S. heros range in color by location, in Missouri they are unmistakable with a black body, 21 to 23 pairs of yellow legs and reddish head. This color is referred to aposematic and offers a warning to would-be predators that they are potentially dangerous. Humans should especially heed this warning, as they can and will bite if handled. They have front legs that are modified fangs. Bites are reported to be painful and will cause swelling at the bite site. If swelling persists or other symptoms appear, medical attention should be sought. It has been reported that the legs of this species can leave tiny pin-pricks in the skin, and each leg contains venom that can be dropped into each wound. This can cause inflammation and irritation.

 (Photo by: John Miller)

According to one story cited by Dr. Baerg, an officer in the Confederate Army, while sleeping in his tent, was suddenly aroused by the creepy feeling of a large centipede crawling on his chest. A number of spots of deep red, forming a broad streak, indicated the arthropod’s passage across the man’s chest and abdomen. Violent pain and convulsions soon set in, accompanied by excessive swelling in the bitten area. The victim fought with death for two days and then succumbed. The agony suffered by the bitten officer was described by an eyewitness as the most frightful he had ever observed. The famed arthtopod scientist J. L. Cloudsley-Thompson once explained that “centipedes seem to exert a weird fascination on the morbid appetites of the hysterical and insane.”


These centipedes commonly reach lengths up to 6 1/2 inches, but lengths of 8 inches have been reported. They are found on rocky hillsides, glades, under logs, stones and other protected locations. They are rarely encountered by humans because of their secretive nature, but should you come across one you won't soon forget the experience. John Miller of MDC in Southern Missouri has promised me one to add to our exhibit animals at the office where I work. He said several are brought into his offices each year to be identified and they release them. He assured me he would retain one for me. I am so excited by the prospect of having one of these amazing centipedes to use for educational purposes.

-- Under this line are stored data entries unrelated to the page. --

-- ==== Sys2Proof/Laws/State.lean ====
section
/-! SUPPORT. What each primitive update of State does to each field: one lemma per field per update. -/

namespace Sys2Proof.Machine

variable (s : State)

/-! ## ckInit -/

@[simp] theorem State.ckInit_ctrl : s.ckInit.ctrl = s.ctrl := rfl
@[simp] theorem State.ckInit_result : s.ckInit.result = s.result := rfl
@[simp] theorem State.ckInit_trunc : s.ckInit.trunc = s.trunc := rfl
@[simp] theorem State.ckInit_ovr : s.ckInit.ovr = s.ovr := rfl
@[simp] theorem State.ckInit_accerr : s.ckInit.accerr = s.accerr := rfl
@[simp] theorem State.ckInit_txlen : s.ckInit.txlen = s.txlen := rfl
@[simp] theorem State.ckInit_rxcap : s.ckInit.rxcap = s.rxcap := rfl
@[simp] theorem State.ckInit_rxlen : s.ckInit.rxlen = s.rxlen := rfl
@[simp] theorem State.ckInit_cksum : s.ckInit.cksum = 0 := rfl
@[simp] theorem State.ckInit_rxck : s.ckInit.rxck = s.rxck := rfl
@[simp] theorem State.ckInit_framelen : s.ckInit.framelen = s.framelen := rfl
@[simp] theorem State.ckInit_rxcount : s.ckInit.rxcount = s.rxcount := rfl
@[simp] theorem State.ckInit_draincnt : s.ckInit.draincnt = s.draincnt := rfl
@[simp] theorem State.ckInit_mem : s.ckInit.mem = s.mem := rfl
@[simp] theorem State.ckInit_phase : s.ckInit.phase = s.phase := rfl
@[simp] theorem State.ckInit_drainNext : s.ckInit.drainNext = s.drainNext := rfl
@[simp] theorem State.ckInit_replyDue : s.ckInit.replyDue = s.replyDue := rfl
@[simp] theorem State.ckInit_txIndex : s.ckInit.txIndex = s.txIndex := rfl
@[simp] theorem State.ckInit_t0 : s.ckInit.t0 = s.t0 := rfl
@[simp] theorem State.ckInit_budget : s.ckInit.budget = s.budget := rfl
@[simp] theorem State.ckInit_rxq : s.ckInit.rxq = s.rxq := rfl
@[simp] theorem State.ckInit_txq : s.ckInit.txq = s.txq := rfl
@[simp] theorem State.ckInit_now : s.ckInit.now = s.now := rfl
@[simp] theorem State.ckInit_rst : s.ckInit.rst = s.rst := rfl
@[simp] theorem State.ckInit_params : s.ckInit.params = s.params := rfl
@[simp] theorem State.ckInit_rdata : s.ckInit.rdata = s.rdata := rfl
@[simp] theorem State.ckInit_ovrSeen : s.ckInit.ovrSeen = s.ovrSeen := rfl
@[simp] theorem State.ckInit_accerrSeen : s.ckInit.accerrSeen = s.accerrSeen := rfl
@[simp] theorem State.ckInit_agenda : s.ckInit.agenda = s.agenda := rfl
@[simp] theorem State.ckInit_draws : s.ckInit.draws = s.draws := rfl

/-! ## ckAdd -/

@[simp] theorem State.ckAdd_ctrl (b : Byte) : (s.ckAdd b).ctrl = s.ctrl := rfl
@[simp] theorem State.ckAdd_result (b : Byte) : (s.ckAdd b).result = s.result := rfl
@[simp] theorem State.ckAdd_trunc (b : Byte) : (s.ckAdd b).trunc = s.trunc := rfl
@[simp] theorem State.ckAdd_ovr (b : Byte) : (s.ckAdd b).ovr = s.ovr := rfl
@[simp] theorem State.ckAdd_accerr (b : Byte) : (s.ckAdd b).accerr = s.accerr := rfl
@[simp] theorem State.ckAdd_txlen (b : Byte) : (s.ckAdd b).txlen = s.txlen := rfl
@[simp] theorem State.ckAdd_rxcap (b : Byte) : (s.ckAdd b).rxcap = s.rxcap := rfl
@[simp] theorem State.ckAdd_rxlen (b : Byte) : (s.ckAdd b).rxlen = s.rxlen := rfl
@[simp] theorem State.ckAdd_cksum (b : Byte) : (s.ckAdd b).cksum = s.cksum + b := rfl
@[simp] theorem State.ckAdd_rxck (b : Byte) : (s.ckAdd b).rxck = s.rxck := rfl
@[simp] theorem State.ckAdd_framelen (b : Byte) : (s.ckAdd b).framelen = s.framelen := rfl
@[simp] theorem State.ckAdd_rxcount (b : Byte) : (s.ckAdd b).rxcount = s.rxcount := rfl
@[simp] theorem State.ckAdd_draincnt (b : Byte) : (s.ckAdd b).draincnt = s.draincnt := rfl
@[simp] theorem State.ckAdd_mem (b : Byte) : (s.ckAdd b).mem = s.mem := rfl
@[simp] theorem State.ckAdd_phase (b : Byte) : (s.ckAdd b).phase = s.phase := rfl
@[simp] theorem State.ckAdd_drainNext (b : Byte) : (s.ckAdd b).drainNext = s.drainNext := rfl
@[simp] theorem State.ckAdd_replyDue (b : Byte) : (s.ckAdd b).replyDue = s.replyDue := rfl
@[simp] theorem State.ckAdd_txIndex (b : Byte) : (s.ckAdd b).txIndex = s.txIndex := rfl
@[simp] theorem State.ckAdd_t0 (b : Byte) : (s.ckAdd b).t0 = s.t0 := rfl
@[simp] theorem State.ckAdd_budget (b : Byte) : (s.ckAdd b).budget = s.budget := rfl
@[simp] theorem State.ckAdd_rxq (b : Byte) : (s.ckAdd b).rxq = s.rxq := rfl
@[simp] theorem State.ckAdd_txq (b : Byte) : (s.ckAdd b).txq = s.txq := rfl
@[simp] theorem State.ckAdd_now (b : Byte) : (s.ckAdd b).now = s.now := rfl
@[simp] theorem State.ckAdd_rst (b : Byte) : (s.ckAdd b).rst = s.rst := rfl
@[simp] theorem State.ckAdd_params (b : Byte) : (s.ckAdd b).params = s.params := rfl
@[simp] theorem State.ckAdd_rdata (b : Byte) : (s.ckAdd b).rdata = s.rdata := rfl
@[simp] theorem State.ckAdd_ovrSeen (b : Byte) : (s.ckAdd b).ovrSeen = s.ovrSeen := rfl
@[simp] theorem State.ckAdd_accerrSeen (b : Byte) : (s.ckAdd b).accerrSeen = s.accerrSeen := rfl
@[simp] theorem State.ckAdd_agenda (b : Byte) : (s.ckAdd b).agenda = s.agenda := rfl
@[simp] theorem State.ckAdd_draws (b : Byte) : (s.ckAdd b).draws = s.draws := rfl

Like all centipedes they are predators and feed on a broad diet of insects, and spiders. They are fond of pinkie mice, small snakes and small amphibians too. S. heros has excellent eyesight which aids them in hunting down prey. They are also fast moving creatures and very little escapes their notice or their grasp.

Female centipedes lay eggs in rotting wood and will guard the eggs by wrapping her body around them. When the eggs hatch she will continue to stay with her offspring and look after them for a short period of time. This parental care is unusual among arthropods. The offspring will look similar to the adult, except they are lighter in color and have fewer legs. They will gain the adult coloration and proper amount of legs as they age.